Provided information:
= = = =

/-- What the line has carried is received, and acted on if it is a frame (R143, R147, R150 to R154, R156, R159, R160, R167): answers the
frame that is accepted. -/
def State.rxFrame (s : State) (l : Nat) (line : List (BitVec 130)) : Option (DWord × Bytes) × State :=
  let x := s.link l
  if x.carries = false then (none, s)
  else match rxLine line with
  | .nothing => (none, s)
  | .badHeader => (none, s.hunt l)
  | .frame hdr p crcOk =>
    let req := if x.req = some .standby ∨ x.req = some .sleeping then none else x.req
    let s := (s.putLink l { x.credit s.now (hdrCrVc hdr) (hdrCrTotal hdr) with req := req }).pumpLink l
    let x := s.link l
    if crcOk = false then (none, s.sendNak l)
    else if hdrSeq hdr = x.rxSeq + 1 then
      let s := s.putLink l { x with rxSeq := hdrSeq hdr, nakHold := none }
      (some (hdr, p), s.sendCtl l cACK (hdrSeq hdr).toNat)
    else if (x.rxSeq - hdrSeq hdr).toNat < 16 then (none, s.sendCtl l cACK x.rxSeq.toNat)
    else (none, s.sendNak l)

/-- RSP: an RSP frame arrives; its buffer is released at once (R155), and the response records it holds have rows of their own. -/
def execRsp (l : Nat) (line : List (BitVec 130)) (s : State) : Answer :=
  match s.rxFrame l line with
  | (none, s) => .next s
  | (some (hdr, _), s) => .next (if hdrType hdr = 2 then s.grant l 0 (frameCredits (hdrLen hdr)) else s)

/-- Codeword frames that a link's ingress ring holds (R157; the size is a DESIGN CHOICE, assumption 77). -/
def ringFrames : Nat := 8

/-- A frame of read data has been accepted: it goes to the command whose data are due (R174). A codeword waits in the ingress ring to
be decoded; its credits are returned as it enters the ring, which they wait for while it is full (R155, R157). Other data are
taken at once. -/
def State.takeData (s : State) (l n : Nat) (p : Bytes) : State :=
  let x := s.link l
  match x.rdFor with
  | [] => s.grant l 1 n
  | (cid, k) :: r =>
    let x := { x with rdFor := if k ≤ 1 then r else (cid, k - 1) :: r }
    match mget none x.climbs cid with
    | some c =>
      let x := { x with climbs := mset none x.climbs cid (some { c with framesLeft := c.framesLeft - 1, frames := c.frames ++ [p] }) }
      let s := if x.ring < ringFrames then (s.putLink l { x with ring := x.ring + 1 }).grant l 1 n else s.putLink l { x with owed := x.owed ++ [n] }
      s.softPost l cid
    | none => (s.putLink l x).grant l 1 n

/-- RDATA: an RDATA frame arrives and, once accepted, its codeword data goes to the tile. `refusals` counts the ownership
refusals of that transfer: it is tried once more, and a second refusal is a tile fault (R309, R428). -/
def execRdata (l : Nat) (line : List (BitVec 130)) (refusals : Nat) (cqOk : Bool) (s : State) : Answer := answering cqOk s fun s =>
  match s.rxFrame l line with
  | (none, s) => .next s
  | (some (hdr, p), s) =>
    if hdrType hdr ≠ 3 then .next s
    else
      let s := s.takeData l (frameCredits (hdrLen hdr)) p
      let s := if refusals = 0 then s else s.raise (32 * tileOfLink l + 27)
      .next (if 2 ≤ refusals then s.quiesceTile (tileOfLink l) 6 else s)

/-! ### Recovery and retraining (R161, R165, R166) -/

/-- Send TS1 with the transmitter's preset, and a requested one or the mark that equalisation is done. -/
def State.sendTs1 (s : State) (l : Nat) (ask : Option Nat) (eq : Bool) : State :=
  s.sendCtl l cTS1 ((s.link l).presetTx.toNat + (match ask with | some p => 8 * p + 64 | none => 0) + (if eq then 128 else 0))

/-- Whether a link is degraded (R166, R428). -/
def Link.isDegraded (x : Link) (now : Nat) : Bool :=
  x.hardRetired || decide (640 < (x.resendLog.filter (fun t => decide (now < t + 10000000000))).length) ||
  (match x.retrainAt with | some t => decide (now < t + 600000000000) | none => false)

def State.noteDegraded (s : State) (l : Nat) : State :=
  let x := s.link l
  s.putLink l { x with degraded := x.isDegraded s.now, resendLog := x.resendLog.filter (fun t => decide (s.now < t + 10000000000)) }

/-- LINK_DEGRADED: the mark follows the resend average and the retrain window (R166). -/
def execLinkDegraded (l : Nat) (s : State) : Answer := .next (s.noteDegraded l)

/-- Start a full retrain: the TRAIN steps again, with SEQ, held frames and totals kept; it is reported as it begins (R165). -/
def State.retrainLink (s : State) (l : Nat) : State :=
  let x := s.link l
  let s := s.putLink l { x with
    retraining := some s.now, trainAt := s.now, retrainAt := some s.now, failedRec := 0, recTimes := []
    ts1s := 0, ts2s := 0, locked := false, hunting := false, equalised := false, trial := none }
  let s := { s with health := { s.health with linkRetrains := s.health.linkRetrains + 1 } }
  let s := s.health! 0x20 2 (regionOfLink l) (tileOfLink l) l (BitVec.ofNat 64 x.recoveries) (BitVec.ofNat 32 x.resends)
  (((s.linkTo l .train).noteDegraded l).rebuildWaiting l).sendTs1 l none false

/-- Enter RECOVERY: counted and reported, also from RECOVERY itself; the 16th entry within 1 s starts a full retrain (R165, R169). A
link still enumerating has no RECOVERY to go to and fails (R162). -/
def State.recoverLink (s : State) (l : Nat) : State :=
  let x := s.link l
  if x.st = .enumerate then s.linkDown l
  else if x.st ≠ .active ∧ x.st ≠ .recovery then s
  else
    let times := s.now :: x.recTimes.filter (fun t => decide (s.now < t + 1000000000))
    let s := s.putLink l { x with
      recoveries := satAdd 255 x.recoveries 1, recTimes := times, trainAt := s.now, ts2s := 0, locked := false, hunting := false, req := none }
    let s := { s with health := { s.health with linkRecoveries := s.health.linkRecoveries + 1 } }
    let s := if x.st = .recovery then s.raise (32 * tileOfLink l + 17 + l % 8) else s.linkTo l .recovery
    if 16 ≤ times.length then s.retrainLink l else s.sendTs1 l none true

/-- Resend every held frame, in SEQ order, each with the current credit total in its header (R156, R161, R165). -/
def State.resendHeld (s : State) (l : Nat) : State :=
  let x := s.link l
  let n := x.held.length
  if n = 0 then s
  else
    let s := s.putLink l { x with resends := satAdd 65535 x.resends n, resendLog := List.replicate n s.now ++ x.resendLog, heldAt := s.now }
    let s := { s with health := { s.health with linkResends := s.health.linkResends + n } }
    s.sendFrames l x.held

/-- Resend after a NAK or a timeout; the fourth resend of one oldest frame moves the link to RECOVERY (R161). -/
def State.replay (s : State) (l : Nat) : State :=
  let x := s.link l
  if x.held = [] then s
  else
    let s := (s.putLink l { x with resendOldest := x.resendOldest + 1 }).resendHeld l
    if 4 ≤ x.resendOldest + 1 then s.recoverLink l else s

/-- Release every held frame up to SEQ `n`, if one of them has it (R161). -/
def Link.release (x : Link) (n : BitVec 12) (now : Nat) : Link :=
  if x.held.any (fun f => decide (f.seq = n)) then
    { x with held := (x.held.dropWhile (fun f => decide (f.seq ≠ n))).drop 1, heldAt := now, resendOldest := 0 }
  else x

/-- ACK (R161). -/
def execAck (l : Nat) (w : Word) (s : State) : Answer :=
  let x := s.link l
  if ctlIs cACK w = false ∨ x.carries = false then .next s
  else .next ((s.putLink l (x.release ((ctlArg w).setWidth 12) s.now)).pumpLink l)

/-- NAK (R161). -/
def execNak (l : Nat) (w : Word) (s : State) : Answer :=
  let x := s.link l
  if ctlIs cNAK w = false ∨ x.carries = false then .next s
  else .next (((s.putLink l (x.release ((ctlArg w).setWidth 12) s.now)).replay l).pumpLink l)

/-- CRD (R156). -/
def execCrd (l : Nat) (w : Word) (s : State) : Answer :=
  let x := s.link l
  if ctlIs cCRD w = false ∨ !(decide (x.st = .train ∨ x.st = .enumerate ∨ x.st = .active ∨ x.st = .recovery)) then .next s
  else .next ((s.putLink l (x.credit s.now (bits w 20 2) (bits w 8 12))).pumpLink l)

/-- REPLAY_TIMEOUT: frames are held and no ACK has released one for 16 µs (R161). -/
def execReplayTimeout (l : Nat) (s : State) : Answer :=
  let x := s.link l
  if x.held = [] ∨ x.carries = false then .next s else .next ((s.reach (x.heldAt + 16000)).replay l)

/-- CREDIT_STALL: a frame waits and the total of its channel has not advanced for 10 ms (R158). -/
def execCreditStall (l vc : Nat) (s : State) : Answer :=
  let x := s.link l
  if x.carries = false ∨ !(x.waiting.any (fun f => decide (f.vc = vc ∧ x.avail vc < frameCredits f.len))) then .next s
  else
    let s := s.reach ((if vc = 0 then x.totalAt.1 else x.totalAt.2) + 10000000)
    .next (({ s with health := { s.health with stalls := s.health.stalls + 1 } }).recoverLink l)

/-- NAK_HOLDOFF_END: 16 µs after a NAK with no frame accepted (R160). -/
def execNakHoldoffEnd (l : Nat) (s : State) : Answer :=
  let x := s.link l
  match x.nakHold with
  | some t => let s := s.reach (t + 16000)
              .next (s.putLink l { x with nakHold := none })
  | none => .next s

/-! ### A link comes up -/

/-- Erases that waited for the link are issued; a band none of whose erases waits any longer is ERASING (R199). -/
def State.resumeErases (s : State) (l : Nat) : State :=
  let t := tileOfLink l % 8
  foldS (fun (s : State) (e : Nat × Band) =>
    if e.2.eraseWait.contains t = false ∨ s.bandOn e.1 l none = false then s
    else
      let w := e.2.eraseWait.erase t
      let c := s.locQlc (bandRegion e.1) (bandIndex e.1) (64 * t)
      (s.setBandAt e.1 { e.2 with eraseWait := w, st := if w = [] then .erasing else e.2.st }).sendMedia l
        { op := .erase, slc := decide (e.2.role = 2 ∨ e.2.role = 3 ∨ e.2.role = 4), die := c.die, planes := 15, block := c.block,
          why := .bandErase e.1, foreground := false }) s s.st.bands

/-- A link is ACTIVE: what waited for it goes out. -/
def State.linkOpen (s : State) (l : Nat) : State :=
  let s := (((s.linkTo l .active).fillLink l 256).pumpLink l).resumeErases l
  ((s.pump true).pumpRuns true).p2Go

/-- A link becomes ACTIVE again: held frames are resent (R165). -/
def State.linkUp (s : State) (l : Nat) : State :=
  let x := s.link l
  ((s.putLink l { x with failedRec := 0, retraining := none, req := none, wakeSent := false, hunting := false, locked := true, diesOff := false }).resendHeld l).linkOpen l

/-! ### Lock (R153, R163, R165, R167) -/

/-- The 16 TS2 blocks of an exchange (R163, R165). -/
def State.sendTs2s (s : State) (l : Nat) : State := foldS (fun (s : State) (_ : Nat) => s.sendCtl l cTS2 1) s (List.range 16)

= = = =

What you will do: Quote the records from their first line to the line with "else (none, s.sendNak l)", inclusive, without adding or dropping anything.

Result of this exercise:
/-- What the line has carried is received, and acted on if it is a frame (R143, R147, R150 to R154, R156, R159, R160, R167): answers the
frame that is accepted. -/
def State.rxFrame (s : State) (l : Nat) (line : List (BitVec 130)) : Option (DWord × Bytes) × State :=
  let x := s.link l
  if x.carries = false then (none, s)
  else match rxLine line with
  | .nothing => (none, s)
  | .badHeader => (none, s.hunt l)
  | .frame hdr p crcOk =>
    let req := if x.req = some .standby ∨ x.req = some .sleeping then none else x.req
    let s := (s.putLink l { x.credit s.now (hdrCrVc hdr) (hdrCrTotal hdr) with req := req }).pumpLink l
    let x := s.link l
    if crcOk = false then (none, s.sendNak l)
    else if hdrSeq hdr = x.rxSeq + 1 then
      let s := s.putLink l { x with rxSeq := hdrSeq hdr, nakHold := none }
      (some (hdr, p), s.sendCtl l cACK (hdrSeq hdr).toNat)
    else if (x.rxSeq - hdrSeq hdr).toNat < 16 then (none, s.sendCtl l cACK x.rxSeq.toNat)
    else (none, s.sendNak l)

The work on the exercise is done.